Раз пролетел, два пролетел и, главное, все ближе и ближе притирается к
нему. Наконец нашему летчику надоело это. Он решил: и так и так
погибать, дай попробую убить его из пистолета! Он берет ручку
управления в левую руку, вытаскивает пистолет, но не высовывает его над
бортом, а ждет, когда "мессер" пролетит рядом с ним.
И в самом деле немец снова летит рядом, хохочет, кричит, а наш летчик
успевает пару раз выстрелить из пистолета и попадает в него. "Мессер",
потеряв управление, врубился в землю. Об этом случае много говорили в
те времена. Но обычно встреча По-2 с "мессершмиттом" кончалась гибелью
нашего самолета.
И вот, значит, прилетаю на бреющем в назначенный пункт и встречаю там
инженер-капитана. Это такой крупный, грузноватый мужчина лет тридцати
пяти, и по лицу видно -- выпивоха. Только я об этом подумал, как он
хлопнул себя по боку, там у него фляжка висела, и сказал:
-- Литр чистейшего медицинского спирта. Может, поговорим о душе?

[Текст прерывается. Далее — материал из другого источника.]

-- ==== Sys2Proof/Machine/Ops.lean ====
section
/-! DEFINITION. The operations that the meanings share: error records and halts (R210, R296,
R400, R421 to R423), frames (R417), parking (R181), taking a trap and returning from one
(R413, R418), the position of an agent, and the issue of a word, with what becomes of one that has issued and
waits (R35, R36, R71). -/

namespace Sys2Proof.Machine

/-! ## Task control blocks -/

/-- The code of a task state (R379). -/
def TaskState.code : TaskState → Nat
  | .waiting => 0
  | .ready => 1
  | .dispatching => 2
  | .running => 3
  | .draining => 4
  | .complete => 5
  | .failed => 6

/-! ## Error records (R423) -/

/-- The fields of an error record; `task` is a virtual address. -/
structure ErrRec where
  level : Nat
  cause : Nat
  core : Nat
  slot : Nat
  lead : Bool
  pa : Nat
  va : Nat
  pc : Nat
  task : Nat
  deriving DecidableEq, Repr

/-- One record written to the error area of a context (R423); a killed context writes none. -/
def State.errRecord (s : State) (ctx : Nat) (e : ErrRec) : State :=
  let c := s.ctx ctx
  if c.st == .killed || c.st == .new || c.st == .freed then s
  else
    let x := e.level + e.cause * 2 ^ 8 + ctx * 2 ^ 17 + e.core * 2 ^ 21 + e.slot * 2 ^ 30
      + e.lead.toNat * 2 ^ 36 + e.pa / 2 ^ 16 * 2 ^ 16 * 2 ^ 192 + e.va * 2 ^ 256 + e.pc * 2 ^ 320
      + e.task * 2 ^ 384 + c.seq * 2 ^ 448
    ({ s with ctxs := mapPut ctx { c with seq := c.seq + 1 } s.ctxs } : State).hwPut
      (c.erra % 2 ^ 40 + c.seq % c.errn * 64) 64 x

/-! ## Killing a context (R422) -/

/-- The core without what belongs to a context. -/
def Core.purge (k : Core) (ctx : Nat) : Core :=
  let k : Core := (k.placed.filter fun p => p.2.ctx == ctx).foldl (fun k p => k.unplace p.1) k
  { k with
    groups := k.groups.filter fun p => p.2.ctx != ctx
    leads := k.leads.filter fun p => p.2.ctx != ctx
    slots := k.slots.filter fun p => p.2.ctx != ctx
    queues := (k.queues.map fun p => (p.1, p.2.filter fun e => e.ctx != ctx)).filter fun p => !p.2.isEmpty }

/-- The cluster without the records and the whey-store threads of a context. -/
def Cluster.purge (k : Cluster) (ctx : Nat) : Cluster :=
  { k with queue := k.queue.filter fun r => r.ctx != ctx
           bins := k.bins.filter fun b => b.ctx != ctx
           arrive := k.arrive.filter fun b => b.ctx != ctx }

/-- A host notification (R382). -/
def State.notify (s : State) (endpt ctx status tag tcbva value : Nat) : State :=
  { s with outbox := s.outbox ++
      [{ kind := .notification, dst := endpt, fields := [ctx, s.modid, status, tag, tcbva, value] }] }

/-! ### What a killed context leaves (R383, R422) -/

/-- Every byte of `n` from a local address of the memory on becomes undefined (R7). -/
def State.blur (s : State) (a n : Nat) : State :=
  (List.range n).foldl (fun (s : State) i =>
    let f := s.free 8
    { f.2 with mem := setByte f.2.mem (a + i) (BitVec.ofNat 8 f.1) }) s

/-- The bytes of `n` from a virtual address on become undefined, as far as they are mapped to the HBM of this
module. -/
def State.blurVa (s : State) (ctx va n : Nat) : State :=
  (List.range ((va % 65536 + n + 65535) / 65536)).foldl (fun s i =>
    let lo := max va (va / 65536 * 65536 + 65536 * i)
    let hi := min (va + n) (va / 65536 * 65536 + 65536 * (i + 1))
    match s.walk ctx lo with
    | .leaf e _ =>
      let pa := leafPa e lo
      match if pa / 2 ^ 40 = s.modid then s.locOf (pa % 2 ^ 40) else .none with
      | .hbm b => s.blur b (hi - lo)
      | _ => s
    | _ => s) s

/-- Numbers of a table of a core become free values. -/
def State.blurKeys (s : State) (c : Nat) (put : Core → Nat → Word → Core) (l : List Nat) : State :=
  l.foldl (fun (s : State) i =>
    let f := s.free 32
    f.2.setCore c (put (f.2.core c) i (BitVec.ofNat 32 f.1))) s

/-- What a killed context's task on a core had there becomes undefined (R355, R422): its scratchpad, its dictionary, and
the accumulators that its tiles name with their records. -/
def State.blurPlaced (s : State) (c l : Nat) (p : Placed) : State :=
  let accs := ((s.core c).tiles.filter fun t => Entry.own t.2 && Entry.ctx t.2 == p.ctx && Entry.lc t.2 == l
    && Entry.kind t.2 == kACC).map fun t => Entry.base t.2
  let s := (List.range (p.spt + p.parts * p.spg)).foldl (fun (s : State) i =>
    let f := s.free 8
    let k := f.2.core c
    f.2.setCore c { k with spad := setByte k.spad (p.off + i) (BitVec.ofNat 8 f.1) }) s
  let s := s.blurKeys c (fun k i x => { k with dict := mapSet 0 k.dict i x }) ((List.range p.dictN).map fun i => l * 0x400 + i)
  accs.foldl (fun s a =>
    let s := s.blurKeys c (fun k i x => { k with acc := mapSet 0 k.acc i x }) ((List.range 0x400).map fun i => a * 0x400 + i)
    let f := s.free 116
    f.2.setVar c a (BitVec.ofNat 256 f.1)) s

/-- What a killed context leaves becomes undefined: its frames in use, the outputs of its tasks, which are the ranges
that they may write and the destinations of what its engines and tiles have begun, and what it had on the cores
(R302, R340, R355, R422). -/
def State.blurCtx (s : State) (ctx : Nat) : State :=
  let c := s.ctx ctx
  let frames := c.frames.map fun i => (c.frpool + i * 0x6000, 0x6000)
  let ranges := (s.tasks.filter fun t => t.2.ctx == ctx && t.2.st != .ready).flatMap fun t => match t.2.prep with
    | some p => (p.ranges.filter fun r => r.2.2.testBit 1).map fun r => (r.1, r.2.1)
    | none => []
  let engines := s.cores.flatMap fun k => k.2.queues.flatMap fun q => (q.2.filter fun e => e.ctx == ctx).flatMap QEntry.outputs
  let jobs := s.cores.flatMap fun k => (k.2.jobs.filter fun j => j.ctx == ctx).flatMap fun j => j.spans
  let s := (frames ++ ranges ++ engines ++ jobs).foldl (fun s r => s.blurVa ctx (r.1 % 2 ^ 64) r.2) s
  s.cores.foldl (fun s k => (k.2.placed.filter fun p => p.2.ctx == ctx).foldl (fun s p => s.blurPlaced k.1 p.1 p.2) s) s

/-- The signals that wait for room at a task on a core refused (R298). -/
def State.refuseHeld (s : State) (c l : Nat) : State :=
  match mapFind l (s.core c).placed with
  | none => s
  | some p => p.inbox.foldl (fun s h => s.ackSignal h.sender false) (s.setPlaced c l { p with inbox := [] })

/-- The signals that wait for room at the tasks of a context refused. -/
def State.refuseSignals (s : State) (ctx : Nat) : State :=
  s.cores.foldl (fun s k => (k.2.placed.filter fun p => p.2.ctx == ctx).foldl (fun s p => s.refuseHeld k.1 p.1) s) s

/-- The activation of every queue's oldest entry. -/
def State.queueHeads (s : State) : List Instr :=
  s.cores.flatMap fun c => c.2.queues.map fun q => .queueEntryActivate c.1 q.1

/-- A context becomes KILLED: every piece of its work is discarded, its resources are freed,
and the notification is sent. The event DONE follows. -/
def State.killCtx (s : State) (ctx task : Nat) : State :=
  let c := s.ctx ctx
  if c.st == .killed || c.st == .new || c.st == .freed then s
  else
    let s := if c.nendpt = 0xFFFF then s else s.notify c.nendpt ctx 0x20 0 task 0
    let s := (s.blurCtx ctx).refuseSignals ctx
    let s := (s.cores.flatMap fun k => ((k.2.groups.filter fun g => g.2.ctx == ctx).map fun g => AgentId.mk k.1 g.1) ++
      (k.2.leads.filter fun g => g.2.ctx == ctx).map fun g => AgentId.mk k.1 (64 + g.1)).foldl State.disown s
    { s with
      ctxs := mapPut ctx { c with st := .killed, done := false, frames := [] } s.ctxs
      cores := s.cores.map fun p => (p.1, p.2.purge ctx)
      clusters := s.clusters.map fun p => (p.1, p.2.purge ctx)
      tasks := s.tasks.filter fun p => p.2.ctx != ctx
      faults := s.faults.filter fun f => f.ctx != ctx
      snaps := mapErase ctx s.snaps
      frozen := s.frozen.filter (· != ctx)
      snapEnds := s.snapEnds.filter fun e => e.ctx != ctx
      uo := s.uo.filter fun w => match mapFind w.tcb s.tasks with
        | some t => t.ctx != ctx
        | none => true
      resvs := s.resvs.filter fun v => match s.agent v.id with
        | some a => a.ctx != ctx
        | none => false
      runq := s.runq.filter fun id => match s.agent id with
        | some a => a.ctx != ctx
        | none => false
      agenda := s.agenda ++ ([.done ctx, .drainStart] : List Instr) ++ s.queueHeads }

/-- A context-fatal error: its record, then the kill (R421, R422). -/
def State.ctxFatal (s : State) (ctx : Nat) (e : ErrRec) : State :=
  (s.errRecord ctx { e with level := 3 }).killCtx ctx e.task

/-- A failure of a unit of the module at work for a context (R421): no core, agent or position belongs to it. -/
def State.unitFatal (s : State) (ctx cause pa va task : Nat) : State :=
  s.ctxFatal ctx { level := 3, cause := cause, core := 0x1FF, slot := 0, lead := false, pa := pa, va := va, pc := 0, task := task }

/-- A byte of a TCB written by the dispatcher. The TCB's poison is consumed (R421). -/
def State.putTcb (s : State) (tcb ctx off x : Nat) : State :=
  if s.poisonAt (tcb + off) 1 then s.unitFatal ctx 1 (s.modid * 2 ^ 40 + tcb) (s.vaOf tcb) (s.vaOf tcb)
  else s.hwPut (tcb + off) 1 x

/-- The task's state changed, in the TCB as well (R383). -/
def State.setTask (s : State) (tcb : Nat) (st : TaskState) : State :=
  match mapFind tcb s.tasks with
  | some t => ({ s with tasks := mapPut tcb { t with st := st } s.tasks } : State).putTcb tcb t.ctx 4 st.code
  | none => s

/-- `FCODE` raised to at least `code` (R384). -/
def State.failCode (s : State) (tcb code : Nat) : State :=
  if s.hwGet (tcb + 6) 1 < code then s.putTcb tcb (match mapFind tcb s.tasks with
    | some t => t.ctx
    | none => readN s.mem (tcb + 5) 1 % 16) 6 code
  else s

/-- The error record of an agent. -/
def errOf (s : State) (id : AgentId) (a : Agent) (cause pa va : Nat) : ErrRec :=
  { level := if a.lead then 2 else 1, cause := cause, core := id.core, slot := id.idx % 64, lead := a.lead,
    pa := pa, va := va, pc := a.path.pc.toNat, task := s.vaOf a.tcb }

/-! ## Fault requests (R166, R167) -/

/-- A waiter joined to the fault request of its granule; a first one sends the request to the
home with its reason (R172), and an address without a home, or one whose home no route leads to (R437), is answered
REFUSED (R178). -/
def State.requestFault (s : State) (ctx va kind : Nat) (home : Option Nat) (malformed : Bool)
    (w : List Waiter) : State :=
  let g := va / 2 ^ 16
  match s.faults.find? (fun f => f.ctx == ctx && f.gran == g) with
  | some _ =>
    { s with faults := s.faults.map fun f =>
        if f.ctx == ctx && f.gran == g then { f with waiters := f.waiters ++ w } else f }
  | none =>
    let t := s.ntag
    let f : FaultReq := { tag := t, ctx := ctx, gran := g, home := home.getD s.modid, kind := kind,
                          malformed := malformed, acked := false, waiters := w }
    let s : State := { s with faults := s.faults ++ [f], ntag := t + 1 }
    match home with
    | none => { s with agenda := s.agenda ++ [.faultReplyRefused ctx g] }
    | some h =>
      if h = s.modid then { s with agenda := s.agenda ++ [.faultRequest ctx va kind { mod := h, tag := t, malformed := malformed }] }
      else if !s.routed h then { s with agenda := s.agenda ++ [.faultReplyRefused ctx g] }
      else { s with outbox := s.outbox ++
              [{ kind := .faultRequest, dst := h, fields := [t, ctx, va, kind, s.modid, malformed.toNat] }] }

/-! ## The accesses that hardware makes for an agent -/

/-- What an access of the hardware for a context comes to. -/
inductive Hw (α : Type) where
  | ok (x : α) (s : State)
  /-- It waits: for a channel that is retraining (R457), or for an extent that is translated again (R185). -/
  | wait (s : State)
  /-- It has met poison (R421). -/
  | poison (pa va : Nat)
  /-- It has faulted, is refused, leads to another module or meets a refused walk: the cause of R423. -/
  | bad (cause va : Nat)

/-- One access after another. -/
def Hw.bind (x : Hw α) (f : α → State → Hw β) : Hw β :=
  match x with
  | .ok x s => f x s
  | .wait s => .wait s
  | .poison pa va => .poison pa va
  | .bad c va => .bad c va

/-- What has stopped an access of the hardware. -/
def hwStop (r : Req) (va : Nat) : State × VRes → Hw α
  | (s, .busy) => .wait s
  | (s, .stale) => .wait (s.retranslate r.id r.lctx (va / 65536))
  | (_, .poisoned pa) => .poison pa va
  | (_, .fatal _) => .bad 7 va
  | _ => .bad 5 va

/-- A read, with what the hardware has written and a frozen granule still holds. -/
def State.hwRead (s : State) (r : Req) (va n : Nat) : Hw Nat :=
  match s.perform r 0 (BitVec.ofNat 64 va) n false false .load with
  | (s, .val x _) =>
    .ok (if s.owed.isEmpty then x else match s.paOf r va with
      | some pa => s.owed.foldl (fun v o => overBytes o.1 o.2.1 o.2.2 (pa % 2 ^ 40) n v) x
      | none => x) s
  | p => hwStop r va p

/-- A write. Where a frozen granule would hold it, the hardware's write waits there (R429), and what the write is
for goes on. -/
def State.hwWrite (s : State) (r : Req) (va n x : Nat) : Hw Unit :=
  match s.perform r 0 (BitVec.ofNat 64 va) n false false (.store x) with
  | (s, .val _ _) => .ok () s
  | (s, .busy) => match s.paOf r va with
    | some pa => if (s.frozenAt (pa % 2 ^ 40)).isSome then .ok () (s.hwPut (pa % 2 ^ 40) n x) else .wait s
    | none => .wait s
  | p => hwStop r va p

/-- Parts of a structure, by offset, width in bytes and value, joined into whole ECC words of 32 bytes where they follow
on each other. -/
def joinParts (l : List (Nat × Nat × Nat)) : List (Nat × Nat × Nat) :=
  l.foldr (fun p acc => match acc with
    | q :: t => if p.1 + p.2.1 = q.1 ∧ p.1 / 32 = q.1 / 32 then (p.1, p.2.1 + q.2.1, p.2.2 % 2 ^ (8 * p.2.1) + q.2.2 * 2 ^ (8 * p.2.1)) :: t
      else p :: acc
    | [] => [p]) []

/-- Parts written to a structure at `base`, one after another. -/
def State.hwWriteAll (s : State) (r : Req) (base : Nat) : List (Nat × Nat × Nat) → Hw Unit
  | [] => .ok () s
  | (o, n, x) :: t => (s.hwWrite r (base + o) n x).bind fun _ s => s.hwWriteAll r base t

def State.hwWrites (s : State) (r : Req) (base : Nat) (l : List (Nat × Nat × Nat)) : Hw Unit :=
  s.hwWriteAll r base (joinParts l)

-- Нет, -- отвечаю, -- выполним задание, тогда с удовольствием.
Он устанавливает свое радиооборудование возле штурманского сиденья, и
мы летим назад к себе в полк. Прилетели -- новое задание: лететь в
расположение штаба фронта, дальнейшие указания получим там.
Заправляемся горючим и летим. Он сидит на штурманском месте. У нас
допотопная шланговая связь.
-- Не пора ли поговорить о душе? -- слышу голос инженер-капитана.
-- Нет, -- говорю в переговорный раструб, -- выполним задание -- тогда
с удовольствием.
-- Напрасно, -- отвечает он, -- вы избегаете разговоров о душе. В
боевых условиях опасно откладывать такие разговоры.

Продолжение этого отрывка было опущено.